Terry Pratchett – L’humour potache ne suffit pas

 

La Huitième Couleur (The Colour of Magic – 1983)

Le Huitième Sortilège (The Light Fantastic – 1983)

Deux romans de Terry Pratchett in Les Annales du Disque-monde

Traduction Patrick Couton

Éditions L’Atalante

 

Sur le papier, Terry Pratchett avait tout pour plaire ; de l’Heroic Fantasy détournée et malmenée, de l’humour anglais bien trempé, une œuvre au long cours vénérée par des lecteurs idolâtres (34 volumes composent Les Annales du Disque-monde), une reconnaissance internationale, bref un monument qui met presque tout le monde d’accord. Presque.
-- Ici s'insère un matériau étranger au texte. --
-- ==== Sys2Proof/Config.lean ====
section
/-! DEFINITION. What is fixed for one machine: the constants of `00_scope.md` R3, the open parameters of
R4, and the free values (what a buffer element holds before anything has written it, `10_state.md` R30,
`93_implementation_defined.md` U8, U14). -/

namespace Sys2Proof.Config

/-- Bytes in a command frame and in an acknowledgment (R3). -/
abbrev frameLen : Nat := 12
/-- Index of the error code in the acknowledgment (R3, R110). -/
abbrev ackErrIdx : Nat := 2
/-- Empty wait windows before ProtocolTimeout (R3, R140). -/
abbrev ackRetryBudget : Nat := 5
/-- Bytes of one directory entry (R3, R78). -/
abbrev dirStride : Nat := 12
/-- Bytes of one template slot (R3). -/
abbrev slot : Nat := 800
/-- Offset of the length field in a source hash (R3, R76). -/
abbrev lenOff : Nat := 8
/-- Fill of the trailing record bytes (R3). -/
abbrev padVal : Byte := 0xFF
/-- Trailing bytes of a template record (R74, R75). -/
abbrev recTail : Nat := 12
/-- Size of a Format A record, and of TBUF (R3, R23). -/
abbrev recA : Nat := 1616
/-- Size of a Format B record (R3). -/
abbrev recB : Nat := 816
/-- Size of HBUF (R23). -/
abbrev hbufSize : Nat := 1600
/-- Size of IBUF (R23). -/
abbrev ibufSize : Nat := 19800
/-- Number of bits of DIRMAP (R23). -/
abbrev dirSize : Nat := 10000
/-- Rows of a half-size image (R3). -/
abbrev halfRows : Nat := 150
/-- Bytes of an input row (R3). -/
abbrev halfInW : Nat := 130
/-- Bytes of an output row (R3). -/
abbrev halfOutW : Nat := 132
/-- Bytes of a half-size image as received, 150 rows of 130 (R80). -/
abbrev halfInSize : Nat := 19500
/-- Largest user id, and last id the free-id search looks at (R3, R165, R203). -/
abbrev idBound : Nat := 9999
/-- The free-id search's "not found" (R3, R203). -/
abbrev notFound : Nat := 10000

end Sys2Proof.Config

namespace Sys2Proof

/-- The ten device error kinds (`60_exceptions.md` R232). -/
inductive ErrorKind where
  | timeout | dbFull | dbEmpty | alreadyRegistered | registerFailed
  | flashWrite | userNotFound | identifyFailed | invalidRecord | insufficientData
deriving DecidableEq, Repr

/-- The position of a kind in R232's table; only a place in a list, not a code. -/
def ErrorKind.index : ErrorKind → Fin 10
  | .timeout => 0
  | .dbFull => 1
  | .dbEmpty => 2
  | .alreadyRegistered => 3
  | .registerFailed => 4
  | .flashWrite => 5
  | .userNotFound => 6
  | .identifyFailed => 7
  | .invalidRecord => 8
  | .insufficientData => 9

/-- ERRKIND: an injective map from the ten kinds to non-zero bytes, as the bytes of the kinds in the order
of R232's table (R4, R232). The default only shows that such a map exists; it is no claim about the device
(assumption log 5). -/
structure ErrKindMap where
  /-- The byte of each kind. -/
  bytes : Vector Byte 10 := #v[1, 2, 3, 4, 5, 6, 7, 8, 9, 10]
  /-- Injective, and 0x00 is no kind (R4). -/
  lawful : bytes.toList.Nodup ∧ ∀ b ∈ bytes.toList, b ≠ 0 := by decide
deriving DecidableEq, Repr, Inhabited

/-- The open parameters of R4, fixed when the block is built. Each field can hold exactly the values its
constraint admits, so that no claim needs the constraint as a premise: a window length is stored as its
excess over 1, PBUF_CAP as its excess over 119988, and ERRKIND with the proof that it is lawful
(assumption log 5). -/
structure Params where
  /-- P1_LO_IDX of ACKMAP (R4, R73). -/
  ackP1Lo : Fin 12
  /-- P1_HI_IDX of ACKMAP. -/
  ackP1Hi : Fin 12
  /-- P2_LO_IDX of ACKMAP. -/
  ackP2Lo : Fin 12
  /-- P2_HI_IDX of ACKMAP. -/
  ackP2Hi : Fin 12
  /-- ERRKIND. No rule of FPC reads it (R232). -/
  errKind : ErrKindMap
  /-- RX_WINDOW_TICKS - 1. -/
  rxWindowPred : Fin 4294967295
  /-- WRITE_TIMEOUT_TICKS - 1. -/
  writeTimeoutPred : Fin 4294967295
  /-- PBUF_CAP - 119988. -/
  pbufExtra : Nat
  /-- HAS_PRESENCE. -/
  hasPresence : Bool
deriving DecidableEq, Repr, Inhabited

/-- RX_WINDOW_TICKS, at least 1 (R4). -/
def Params.rxWindowTicks (p : Params) : Nat := p.rxWindowPred.val + 1

/-- WRITE_TIMEOUT_TICKS, at least 1 (R4). -/
def Params.writeTimeoutTicks (p : Params) : Nat := p.writeTimeoutPred.val + 1

/-- PBUF_CAP, at least 119988 (R4). -/
def Params.pbufCap (p : Params) : Nat := 119988 + p.pbufExtra

/-- The byte ERRKIND gives a kind (R232). -/
def Params.errByte (p : Params) (k : ErrorKind) : Byte := p.errKind.bytes[k.index]

/-- The parameters of the block as built: open, so nothing can be proved of their values (R4). -/
opaque Config.build : Params

/-- What element `index` of buffer `space` holds, after the `epoch`-th Reset, until something writes it:
any value (R30, U8, U14). -/
opaque Config.unwrittenByte (epoch space index : Nat) : Byte

/-- What DIRMAP bit `index` holds, after the `epoch`-th Reset, until DECDIR: any value (R30, U14). -/
opaque Config.unwrittenBit (epoch index : Nat) : Bool

end Sys2Proof
end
Et pourtant, ça partait plutôt bien dans le registre parodique : dans un ensemble lointain de dimensions récupérées à la casse, dans un plan astral nullement conçu pour planer, les tourbillons de brumes stellaires frémissent et s’écartent… devant la Grande A’Tuin, tortue démesurée et prodigieuse, qui porte un fardeau composé de quatre éléphants géants. Sur leurs épaules pachydermiques, repose le disque du Monde. Un monde plat, entouré d’une mer qui tombe dans le vide et piqué en son Moyeu d’une aiguille de glace verte ; au sommet de cette aiguille s’ouvre le royaume des dieux querelleurs. Pour passer l’éternité, les dieux du Disque s’amusent et jouent avec le destin des mortels, en les lançant dans des aventures croquignolesques. Il y a de quoi faire, entre les magiciens, les héros musculeux, les trolls, les dragons, les dryades, les diablotins, les épées cabotines, les monstres tentaculaires et la grande Faucheuse, très à cheval sur la ponctualité des horaires des décès prévus.

Dans ce monde foutrarque, surgit un intrus, un petit binoclard venu du continent Contrepoids : flanqué d’un Bagage hargneux, Deuxfleurs, premier touriste à poser le pied sur le Disque-monde, est las de sa vie de scribouillard dans une compagnie d’assurances. Lui, rêve naïvement d’aventures, de bagarres de tavernes, de coupe-gorges terrifiants, et s’extasie comme un adolescent devant les exploits des héros Hrun le Barbare, Bravd l’Axlandais ou Heric Blanchelame. Pour le protéger dans ses pérégrinations, les autorités lui mettent dans les pattes Rincevent, mage raté, ancien étudiant de l’Université de l’Invisible, la faculté de magie dont le campus transcendant au temps et à l’espace, ne se trouve jamais exactement Ici ni Là. Les péripéties de Deuxfleurs et Rincevent, qui se déroulent sur les deux premiers romans de la série, nous font voyager au travers de tout le territoire, à la rencontre de personnages au mieux extravagants, au pire timbrés.

Terry Pratchett s’amuse ainsi à pasticher le genre et les tics de l’Heroic fantasy tout en glissant des petites phrases bien senties, qui fustigent un monde bien plus proche du nôtre qu’il n’était annoncé au départ.

Cependant, cette imagination débordante, ce délire de créativité, ce goût de la parodie, tournent vite à vide, par manque de fil conducteur. Les aventures s’enchaînent de façon décousue sur un tempo tellement rapide que le lecteur semble survoler d’une manière superficielle l’histoire, sans pouvoir s’attacher à la foultitude de personnages qui traversent l’action. En l’absence d’une trame intelligible, d’une progression logique, d’objectifs clairs, on a l’impression de suivre des scénettes chaotiques assemblées de guingois. D’autant que le style laisse un peu à désirer et que j’ai dû, à de nombreuses reprises, relire des phrases mal construites ; le goût de la blague, du bon mot, du calembour (pas toujours très fin) finit par irriter désagréablement car il perturbe la fluidité de l’écriture. Enfin, il est difficile d’entrer dans un monde inconnu quand l’auteur semble allergique à aligner plus de deux lignes de description. Les univers traversés, tellement originaux et surprenants, méritaient que Pratchett prenne le temps de nous les présenter. Or, incapable de donner vraiment vie à son univers, il perd son lecteur lassé dans une surenchère d’emphase, de frénésie et de galéjades au kilomètre, qui finissent par nuire au projet de départ.

On aimerait des moments de pause dans cette asphyxie permanente, un peu d’émotions et de poésie, à l’image de cette tortue stellaire parcourant l’immensité de l’univers, venant de nulle part pour se rendre nulle part, indéfiniment, d’une brasse uniforme, au sein de la bienheureuse fraîcheur des abîmes insondables de l’espace.